The JCPOA contemplated the problem of sanctions by U.S. states. Article 25 of the JCPOA provides:
If a law at the state or local level in the United States is preventing the implementation of the sanctions lifting as specified in this JCPOA, the United States will take appropriate steps, taking into account all available authorities, with a view to achieving such implementation. The United States will actively encourage officials at the state or local level to take into account the changes in the U.S. policy reflected in the lifting of sanctions under this JCPOA and to refrain from actions inconsistent with this change in policy.
In a hearing last July 28, Representative Ron DeSantis asked Secretary of State Kerry: “Do you acknowledge that [the JCPOA] will not affect states’ ability to [impose sanctions against Iran]–since it’s not going to be approved as a treaty, it’s not going to be considered the supreme law of the land, it’s going to be more of an executive-to-executive agreement?” To which Kerry replied: “That’s accurate, but we would urge those states, if Iran is fully complying with this agreement, we will take steps to urge them not to interfere with that.”
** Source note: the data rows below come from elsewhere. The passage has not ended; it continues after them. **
-- ==== Sys2Proof/Laws/FootHostRings.lean ====
section
/-! SUPPORT. What each operation of Machine/HostRings.lean can change (`Foot`). -/

namespace Sys2Proof.Machine

def fp56 : Nat := 0x60000000000000000000a000a0110084000000000000000000000000000000000000000000000000000000000000000000000000000000000000000000000000000000000000000000000000000000000000000000000000000000000000000000000000000000
def fp57 : Nat := 0x1020400000000000000000000001c0000000000000000000000000000000000000001c1000000000000000000000000000000000000000000000000000000000000000000000000000000000000000000000000000000000000000000000000000000000000000000000000000000000000000000000000000000000000000000
def fp58 : Nat := 0x1020400000000000000000000001c0000000000000000000100000000000000000001c1000000000000000000000000000000000000000000000000000000000000000000000000000000000000000000000000000000000000000000000000000000000000000000000000000000000000000000000000000000000000000000
def fp59 : Nat := 0x1000400000000000000000000001c0000000000000000000000000000080008000001c1000000000000000000000000000000000000000000000000000000000000000000000000000000000000000000000000000000000000000000000000000000000000000000000000000000000000000000000000000000000000000000
def fp60 : Nat := 0x1020400000000000000000000001c0000000000000000000181800000040000000001c3000300600300000000000000000000000000000000000000000000000000000000000000000000000000000000000000000000000000000000000000000000000000000000000000000000000000000000000000000000000000001400
def fp61 : Nat := 0x1020400000000000000000000001c00000000000000000001818000000c0008000001c3000300600300000000000000000000000000000000000000000000000000000000000000000000000000000000000000000000000000000000000000000000000000000000000000000000000000000000000000000000000000001400
def fp62 : Nat := 0x1000400000000000000000000001c0000000000000000000000600000000008000001c1a000a0110084000000000000000000000000000000000000000000000000000000000000000000000000000000000000000000000000000000000000000000000000000000000000000000000000000000000000000000000000000000
def fp63 : Nat := 0x1000400000000000000000000001c0000000000000000000000000000000000000001c1000000000000000000000000000000000000000000000000000000000000000000000000000000000000000000000000000000000000000000200000000000000000000000000000000000000000000000000000000000000000000000
def fp64 : Nat := 0x1000400000000000000000000001c0000000000000000000000000000100000000001c1000000000800000000000000000000000000000000000000000000000000000000000000000000000000000000000000000000000000000000200000000000000000000000000000000000000000000000000000000000000000000000
def fp65 : Nat := 0x1000400000000000000000000001c0000000000000000000000600000100008000001c1a000a1110084000000000000000000000000000000000000000000000000000000000000000000000000000000000000000000000000000000000000000000000000000000000000000000000000000000000000000000000000000000
def fp66 : Nat := 0x4000000000000000000000000000000000000000000000000000010000000000000000001000000000000000000000000000000000000000000000000000000000000000000000000000000000000000000000000000000000000000000000000000000000000000000000000000000000000000000000000000000000000
def fp67 : Nat := 0x1000400000000000000000000001c0000000000000000000000600000100008000001c1a000a1110884000000000000000000000000000000000000000000000000000000000000000000000000000000000000000000000000000000200000000000000000000000000000000000000000000000000000000000000000000000
def fp68 : Nat := 0x1000400000000000000000000001c0000000000000000000000600003000008000001c1a000a0110084000000000000000000000000000000000000000000000000000000000000000000000000000000000000000000000000000000000000000000000000000000000000000000000000000000000000000000000000000000
def fp69 : Nat := 0x1000400000000000000000000001c0000000000000000000000000004000000000001c1000000000000000000000000000000000000000000000000000000000000000000000000000000000000000000000000000000000000000000000000000000000000000000000000000000000000000000000000000000000000000000
def fp70 : Nat := 0x1000400000000000000000000001c0000000000000000000000600007100008000001c1a000a1110884000000000000000000000000000000000000000000000000000000000000000000000000000000000000000000000000000000200000000000000000000000000000000000000000000000000000000000000000000000
def fp71 : Nat := 0x12005cc000000000000000000001c0000000000000000000000000000000000000001c1000000000010000000000000000000000000000000000000000000000000000000000000000000000000002106020000000000000000000000000000000000000000000000000000000000000000000000000000000000000000000000
def fp72 : Nat := 0x1000400000000000000000000001c0000000000000000000000000000000000000001c1000000000012000000000000000000000000000000000000000000000000000000000000000000000000000000000000000000000000000000000000000000000000000000000000000000000000000000000000000000000000000000
def fp73 : Nat := 0x2040000000000000000000000000000000000000000000191f0000000000000000043b043b1718b86000000000000000000000000000000000000000000000000000000000000000000000000000000000000000000000000000000000000000000000000000000000000000000000000000000000000000000000000000000
def fp74 : Nat := 0x4000000000000000000000000000000000000000000000000000000000000000000000001008000000000000000000000000000000000000000000000000000000000000000000000000000000000000000000000000000000000000000000000000000000000000000000000000000000000000000000000000000000000
def fp75 : Nat := 0x12005cc000000000000000000001c0000000000000000000010100000000000008001c1100011008010000000000000000000000000000000000000000000000000000000000000000000000000002106020000000000000000000000000000000000000000000000000000000000000000000000000000000000000000000000
def fp76 : Nat := 0x8080000000000000000004800480a4041000000000000000000000000000000000000000000000000000000000000000000000000000000000000000000000000000000000000000000000000000000000000000000000000000000000000000000000000000000
def fp77 : Nat := 0x12205cc000000000000000000001c00000000000000000001f9f80000000000008001c3f843f97bcbd7000000000000000000000000000000000000000000000000000000000000000000000000002106020000000000000000000000000000000000000000000000000000000000000000000000000000000000000000000000
def fp78 : Nat := 0xe0000000000000000000000000000000000000000000000000000000000000000000000000000000000000000000000000000000000000000000000000000000000000000000000000000000000000000000000000000000000000000000000000000000
def fp79 : Nat := 0x1400a00000000000000000000000000000000000000000000000000000000000000000000000000000000000000000000000000000000000000000000000000000000000000000000000000000000000000000000000000000000
def fp80 : Nat := 0x1000400000000000000000000001c0000000000000000000000000000e00000000001c1014101400a00000000000000000000000000000000000000000000000000000000000000000000000000000000000000000000000000000000000000000000000000000000000000000000000000000000000000000000000000000000
def fp81 : Nat := 0x10004000000000000000000000000000000000000000000000000000000000000000000000000000000000000000000000000000000000000000000000000000000000000000000000000000000000000000000000000000000000000000000000000000000000000000000000000000000000000000000000000000000000000
def fp82 : Nat := 0x1000000000000000000000000000000000000000000000000000000001b000000000000000000000000000000000000000000000000000000000000000000000000000000000000000000000000000000000000000000000000000000000000000000000000000000000000000000000000000000000000000000000000
def fp83 : Nat := 0x1000400000000000000000000001c0000000000000000000000000040000001000001c1000000000000000000000000000000000000000000000000000000000000000000000000000000000000000000000000000000000000000000000000000000000000000000000000000000000000000000000000000000000000000000
def fp84 : Nat := 0x3fff000000000000000000000000000000000000000000000000000000000000000000000000000000000000000000000000000000000000000000000000000000000000000000000000000000000000000000000000000000000000000000000000000
def fp85 : Nat := 0x3fff040000000000000000000000000000000000000000000000000000000000000000000000000000000000000000000000000000000000000000000000000000000000000000000000000000000000000000000000000000000000000000000000000
def fp86 : Nat := 0x10004000000000000000000000001000000000000000000000000000000000000000000000000000000000000000000000000000000000000000000000000000000000000000000000000000000000000000000000000000000000000000000000000000000000000000000000000000000000000000000000000000000000000
def fp87 : Nat := 0x10004000000000000000000000000000000000000000000000000000000000200000000000000000000000000000000000000000000000000000000000000000000000000000000000000000000000000000000000000000000000000000000000000000000000000000000000000000000000000000000000000000000000000

theorem State.setRingErr_foot (s : State) (kind : RingKind) (ring : Nat) (on : Nat) (status : Nat) :
    Foot fp56 s (State.setRingErr s kind ring on status) := by
  unfold State.setRingErr
  cases kind <;> first
    | exact Foot.refl
    | (refine Foot.wr ?_ (Or.inr ?_) (Foot.wr ?_ (Or.inr ?_) Foot.refl) <;> rfl)

theorem State.setRxr_foot (s : State) (r : Nat) (f : RxR → RxR) : Foot fp4 s (State.setRxr s r f) := by
  have h : Foot fp4 s s := Foot.refl
  unfold State.setRxr
  repeat' first
    | with_reducible assumption
    | (fail_if_no_progress extract_lets +onlyGivenNames x; refine Foot.keepHost x ?_)
    | fail_if_no_progress ((with_reducible apply Foot.setHost); (· rfl); (· exact fun hb => ⟨hb.log, hb.errs, hb.fwQueue⟩))

theorem State.admCqFull_foot (s : State) : Foot fp57 s (State.admCqFull s) := by
  have h : Foot fp57 s s := Foot.refl
  unfold State.admCqFull
  repeat' first
    | with_reducible assumption
    | with_reducible apply Foot.ite
    | ((with_reducible apply Foot.step (State.pfEvent_foot ..)); (· rfl))
    | (fail_if_no_progress extract_lets +onlyGivenNames x; first | refine Foot.keepHost x ?_ | refine Foot.keepMbx x ?_ | clear_value x)
    | fail_if_no_progress ((with_reducible apply Foot.setAdm); (· rfl))
    | split

theorem State.admFlush_foot (n : Nat) (s : State) : Foot fp58 s (State.admFlush n s) := by
  induction n generalizing s with
  | zero => exact Foot.refl
  | succ k ih =>
    have h : Foot fp58 s s := Foot.refl
    unfold State.admFlush
    split
    · exact h
    · rename_i e r he
      extract_lets +onlyGivenNames prod sz phase addr entry x y
      refine Foot.ite h (Foot.ite (Foot.step (State.admCqFull_foot ..) rfl h) (Foot.step (ih ..) rfl (Foot.setAdm rfl ?_)))
      have hx : Foot fp58 s x := Foot.wr rfl (Or.inr rfl) (Foot.step (State.emit_foot ..) rfl h)
      exact Foot.ite (Foot.step (State.msix_foot ..) rfl hx) hx

theorem State.admPush_foot (s : State) (entry : List Byte) : Foot fp58 s (State.admPush s entry) := by
  have h : Foot fp58 s s := Foot.refl
  unfold State.admPush
  repeat' first
    | with_reducible assumption
    | ((with_reducible apply Foot.step (State.admFlush_foot ..)); (· rfl))
    | (fail_if_no_progress extract_lets +onlyGivenNames x; first | refine Foot.keepHost x ?_ | refine Foot.keepMbx x ?_ | clear_value x)
    | fail_if_no_progress ((with_reducible apply Foot.setAdm); (· rfl))

theorem State.dbDiscard_foot (s : State) (f : Nat) (ring : Nat) (k : Nat) (v : Nat) : Foot fp59 s (State.dbDiscard s f ring k v) := by
  have h : Foot fp59 s s := Foot.refl
  unfold State.dbDiscard
  repeat' first
    | with_reducible assumption
    | ((with_reducible apply Foot.inc); (· rfl); (· first | exact Or.inr rfl))
    | ((with_reducible apply Foot.step (State.hostEvent_foot ..)); (· rfl))
    | ((with_reducible apply Foot.step (State.errLog_foot ..)); (· rfl))

theorem State.dbAccept_foot (s : State) (kind : RingKind) (ring : Nat) (new : Nat) : Foot fp60 s (State.dbAccept s kind ring new) := by
  unfold State.dbAccept
  refine Foot.step (State.idleExit_foot ..) rfl ?_
  cases kind
  case tx => exact Foot.step (State.setTxq_foot ..) rfl (Foot.wr rfl (Or.inr rfl) (Foot.inc rfl (Or.inr rfl) Foot.refl))
  case rx => exact Foot.step (State.setRxr_foot ..) rfl (Foot.wr rfl (Or.inr rfl) (Foot.inc rfl (Or.inr rfl) Foot.refl))
  case acq => exact Foot.step (State.admFlush_foot ..) rfl (Foot.wr rfl (Or.inr rfl) (Foot.inc rfl (Or.inr rfl) Foot.refl))
  all_goals exact Foot.wr rfl (Or.inr rfl) (Foot.inc rfl (Or.inr rfl) Foot.refl)
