-- ==== Sys2Proof/Laws/FootMailbox.lean ====
section
/-! SUPPORT. What each operation of Machine/Mailbox.lean can change (`Foot`). -/

namespace Sys2Proof.Machine

def fp88 : Nat := 0x100000000000000000000000000000000000000000000000000000000000000000000000000000000000000000000000000000000000000000000000000000000000000000000000000000000000000000000000000000000000000000000000000000000000000000000000000000000000000000000000000000000000000
def fp89 : Nat := 0x1010400000000000000000000001c0000000000000000000000000800000000000001c1000000000000000000000000000000000000000000000000000000000000000000000000000000000000000000000000000000000000000000000000000000000000000000000000000000000000000000000000000000000000000000
def fp90 : Nat := 0x1010400000000000000000000001c0000000000000000000000000e00000000000001c1000000000000000000000000000000000000000000000000000000000000000000000000000000000000000000000000000000000000000000000000000000000000000000000000000000000000000000000000000000000000000000
def fp91 : Nat := 0x10100000000000000000000000000000000000000000000000000000000000000000000000000000000000000000000000000000000000000000000000000000000000000000000000000000000000000000000000000000000000000000000000000000000000000000000000000000000000000000000000000000000000000
def fp92 : Nat := 0x10100000000000000000000000000000000000000000000000000100000000000000000000000000000000000000000000000000000000000000000000000000000000000000000000000000000000000000000000000000000000000000000000000000000000000000000000000000000000000000000000000000000000000
def fp93 : Nat := 0x1010400000000000000000000001c0000000000000000000000018800000000000001c1000000000000000000000000000000000000000000000000000000000000000000000000000000000000000000000000000000000000000000000000000000000000000000000000000000000000000000000000000000000000000000
def fp94 : Nat := 0x100000000000000000000000000000000000000000000000000400000000000000000000000000000000000000000000000000000000000000000000000000000000000000000000000000000000000000000000000000000000000000000000000000000000000000000000000000000000000000000000000000000000000
def fp95 : Nat := 0x1010400000000000000000000001c0000000000000000000000004003000008000001c1000000000000000000000000000000000000000000000000000000000000000000000000000000000000000000000000000000000000000000000000000000000000000000000000000000000000000000000000000000000000000000
def fp96 : Nat := 0x1010400000000000000000000001c000000000000000000000001c803000008000001c1000000000000000000000000000000000000000000000000000000000000000000000000000000000000000000000000000000000000000000000000000000000000000000000000000000000000000000000000000000000000000000
def fp97 : Nat := 0x10100000000000000000000000000000000000000000000000000200000000000000000000000000000000000000000000000000000000000000000000000000000000000000000000000000000000000000000000000000000000000000000000000000000000000000000000000000000000000000000000000000000000000
def fp98 : Nat := 0x1010400000000000000000000001c000000000000000000000001e803000008000001c1000000000000000000000000000000000000000000000000000000000000000000000000000000000000000000000000000000000000000000000000000000000000000000000000000000000000000000000000000000000000000000
def fp99 : Nat := 0x18000000000000000000000000000000000000000000000000000000000000000000000000000000000000000000000000000000000000000000000000000000000000000000000000000000000000000000000000000000000000000000000000000000000

theorem State.setBox_foot (s : State) (n : Nat) (f : Mbox → Mbox) : Foot fp88 s (State.setBox s n f) := by
  have h : Foot fp88 s s := Foot.refl
  unfold State.setBox
  repeat' first
    | with_reducible assumption
    | (fail_if_no_progress extract_lets +onlyGivenNames x; first | refine Foot.keepHost x ?_ | refine Foot.keepMbx x ?_)
    | fail_if_no_progress ((with_reducible apply Foot.setMbx); (· rfl); (· exact fun hb => hb))

theorem State.setView_foot (s : State) (ag : Agent) (f : View → View) : Foot fp88 s (State.setView s ag f) := by
  have h : Foot fp88 s s := Foot.refl
  unfold State.setView
  repeat' first
    | with_reducible assumption
    | (fail_if_no_progress extract_lets +onlyGivenNames x; first | refine Foot.keepHost x ?_ | refine Foot.keepMbx x ?_)
    | fail_if_no_progress ((with_reducible apply Foot.setMbx); (· rfl); (· exact fun hb => hb))

theorem State.withAlert_foot {m : Nat} {s t : State} (u : State) (hm : fp3 ||| m = m) (h : Foot m s t) :
    Foot m s (State.withAlert u t) := by
  unfold State.withAlert
  exact Foot.ite h (Foot.step (State.emit_foot ..) hm h)

theorem State.mbxPut_foot (s : State) (n : Nat) (mx : Mbox) : Foot fp89 s (State.mbxPut s n mx) := by
  have h : Foot fp89 s s := Foot.refl
  unfold State.mbxPut
  repeat' first
    | with_reducible assumption
    | with_reducible apply Foot.ite
    | ((with_reducible apply Foot.inc); (· rfl); (· first | exact Or.inr rfl))
    | ((with_reducible apply Foot.step (State.raiseFor_foot ..)); (· rfl))
    | ((with_reducible apply Foot.step (State.setBox_foot ..)); (· rfl))
    | (fail_if_no_progress extract_lets +onlyGivenNames x; first | (refine Foot.cut x ?_ (fun hx => ?_); (on_goal 1 => subst x); (on_goal 2 => clear_value x)) | (refine Foot.cut2 x ?_ (fun hx => ?_); (on_goal 1 => subst x); (on_goal 2 => clear_value x)) | refine Foot.keepHost x ?_ | refine Foot.keepMbx x ?_ | clear_value x)
    | split

theorem State.mbxSend_foot (s : State) (ag : Agent) (n : Nat) (ptr : Nat) (len : Nat) (space : Nat) (rsvd : Nat) : Foot fp90 s (State.mbxSend s ag n ptr len space rsvd) := by
  have h : Foot fp90 s s := Foot.refl
  unfold State.mbxSend
  repeat' first
    | with_reducible assumption
    | with_reducible apply Foot.ite
    | ((with_reducible apply Foot.inc); (· rfl); (· first | exact Or.inr rfl))
    | ((with_reducible apply Foot.step (State.setView_foot ..)); (· rfl))
    | ((with_reducible apply State.withAlert_foot); (· rfl))
    | ((with_reducible apply Foot.step (State.mbxPut_foot ..)); (· rfl))
    | (fail_if_no_progress extract_lets +onlyGivenNames x; first | (refine Foot.cut x ?_ (fun hx => ?_); (on_goal 1 => subst x); (on_goal 2 => clear_value x)) | (refine Foot.cut2 x ?_ (fun hx => ?_); (on_goal 1 => subst x); (on_goal 2 => clear_value x)) | refine Foot.keepHost x ?_ | refine Foot.keepMbx x ?_ | clear_value x)
    | split

theorem execMbxSend_foot (ag : Agent) (v : BitVec 32) (s : State) (t' : State) (ht : execMbxSend ag v s = .next t') : Foot fp90 s t' := by
  have h : Foot fp90 s s := Foot.refl
  rw [← Host.Outcome.next.inj ht]
  repeat' first
    | with_reducible assumption
    | ((with_reducible apply Foot.via); (on_goal 1 => intro _ _))
    | ((with_reducible apply Foot.step (State.mbxSend_foot ..)); (· rfl))
    | (fail_if_no_progress extract_lets +onlyGivenNames x; first | (refine Foot.cut x ?_ (fun hx => ?_); (on_goal 1 => subst x); (on_goal 2 => clear_value x)) | (refine Foot.cut2 x ?_ (fun hx => ?_); (on_goal 1 => subst x); (on_goal 2 => clear_value x)) | refine Foot.keepHost x ?_ | refine Foot.keepMbx x ?_ | clear_value x)

theorem State.mbxLatch_foot (s : State) (ag : Agent) (n : Nat) : Foot fp88 s (State.mbxLatch s ag n).2 := by
  have h : Foot fp88 s s := Foot.refl
  unfold State.mbxLatch
  repeat' first
    | with_reducible assumption
    | with_reducible apply Foot.ite
    | with_reducible apply Foot.ite2
    | ((with_reducible apply Foot.step (State.setView_foot ..)); (· rfl))
    | (fail_if_no_progress extract_lets +onlyGivenNames x; first | (refine Foot.cut x ?_ (fun hx => ?_); (on_goal 1 => subst x); (on_goal 2 => clear_value x)) | (refine Foot.cut2 x ?_ (fun hx => ?_); (on_goal 1 => subst x); (on_goal 2 => clear_value x)) | refine Foot.keepHost x ?_ | refine Foot.keepMbx x ?_ | clear_value x)
    | split

theorem execMbxStatusRead_foot (ag : Agent) (n : Nat) (s t' : State) (ht : execMbxStatusRead ag n s = .next t') : Foot fp91 s t' := by
  rw [← Host.Outcome.next.inj ht]
  refine Foot.via (fun x hx => ?_) Foot.refl
  split
  rename_i w u he
  exact Foot.step (State.emit_foot ..) rfl (Foot.step (Foot.ofPair he (State.mbxLatch_foot ..)) rfl hx)

theorem State.mbxAck_foot (s : State) (ag : Agent) (n : Nat) (seq : Nat) : Foot fp92 s (State.mbxAck s ag n seq).2 := by
  have h : Foot fp92 s s := Foot.refl
  unfold State.mbxAck
  repeat' first
    | with_reducible assumption
    | with_reducible apply Foot.ite
    | with_reducible apply Foot.ite2
    | ((with_reducible apply Foot.inc); (· rfl); (· first | exact Or.inr rfl))
    | ((with_reducible apply Foot.step (State.setBox_foot ..)); (· rfl))
    | ((with_reducible apply State.withAlert_foot); (· rfl))
    | (fail_if_no_progress extract_lets +onlyGivenNames x; first | (refine Foot.cut x ?_ (fun hx => ?_); (on_goal 1 => subst x); (on_goal 2 => clear_value x)) | (refine Foot.cut2 x ?_ (fun hx => ?_); (on_goal 1 => subst x); (on_goal 2 => clear_value x)) | refine Foot.keepHost x ?_ | refine Foot.keepMbx x ?_ | clear_value x)
    | split

theorem execMbxAck_foot (ag : Agent) (n : Nat) (seq : Nat) (s : State) (t' : State) (ht : execMbxAck ag n seq s = .next t') : Foot fp92 s t' := by
  have h : Foot fp92 s s := Foot.refl
  rw [← Host.Outcome.next.inj ht]
  repeat' first
    | with_reducible assumption
    | ((with_reducible apply Foot.via); (on_goal 1 => intro _ _))
    | ((with_reducible apply Foot.step (State.mbxAck_foot ..)); (· rfl))

theorem State.notice_foot (s : State) (n : Nat) (mx : Mbox) (status : Nat) : Foot fp93 s (State.notice s n mx status) := by
  have h : Foot fp93 s s := Foot.refl
  unfold State.notice
  repeat' first
    | with_reducible assumption
    | ((with_reducible apply Foot.inc); (· rfl); (· first | exact Or.inr rfl))
    | ((with_reducible apply State.withAlert_foot); (· rfl))
    | ((with_reducible apply Foot.step (State.mbxPut_foot ..)); (· rfl))
    | split

theorem State.fetchFail_foot (s : State) (ag : Agent) (status : Nat) : Foot fp94 s (State.fetchFail s ag status) := by
  have h : Foot fp94 s s := Foot.refl
  unfold State.fetchFail
  repeat' first
    | with_reducible assumption
    | ((with_reducible apply Foot.inc); (· rfl); (· first | exact Or.inr rfl))
    | ((with_reducible apply Foot.step (State.setView_foot ..)); (· rfl))

theorem State.fetchLost_foot (s : State) (ag : Agent) (n : Nat) : Foot fp95 s (State.fetchLost s ag n) := by
  have h : Foot fp95 s s := Foot.refl
  unfold State.fetchLost
  repeat' first
    | with_reducible assumption
    | ((with_reducible apply Foot.step (State.readFault_foot ..)); (· rfl))
    | ((with_reducible apply Foot.step (State.fetchFail_foot ..)); (· rfl))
As Eli Lake reported last week, the State Department has now begun to take such steps. On April 8, its Lead Coordinator for Iran Nuclear Implementation, Stephen Mull, sent a letter about sanctions to Illinois Governor Rauner. (Every other governor apparently received a similar letter.) The letter describes the JCPOA, what Iran gave up in it, and the federal sanctions that the United States government lifted in exchange. Then, in the final paragraph, Mull states:
Some states have adopted laws designed to incentivize Iran to change its behavior in certain ways. If that is the case in your state, I would urge you to consider whether the implementation of the JCPOA, which verifiably ensures that Iran's nuclear program is and will remain exclusively peaceful, addresses the underlying concerns with Iran articulated in your state’s law. It may also be the case that the sanctions lifting in the JCPOA affects how your state agencies implement such state laws. For example, I understand that some states prohibit contracting with companies that engage in transactions with Iranian entities that are designated as a sanctioned entity by the Department of the Treasury. If that is the case in your state, I would urge you to review the relevant sanctions lists, as there have been significant changes and a number of Iranian individuals and entities have been removed as a result of the JCPOA. … In addition, some state laws require divestment from non-U.S. companies that are involved in Iran’s energy sector. In light of the U.S. lifting of secondary sanctions with respect to Iran’s energy sector, on January 16, 2016, I would encourage you to review whether Illinois’ law might be affected by these changes.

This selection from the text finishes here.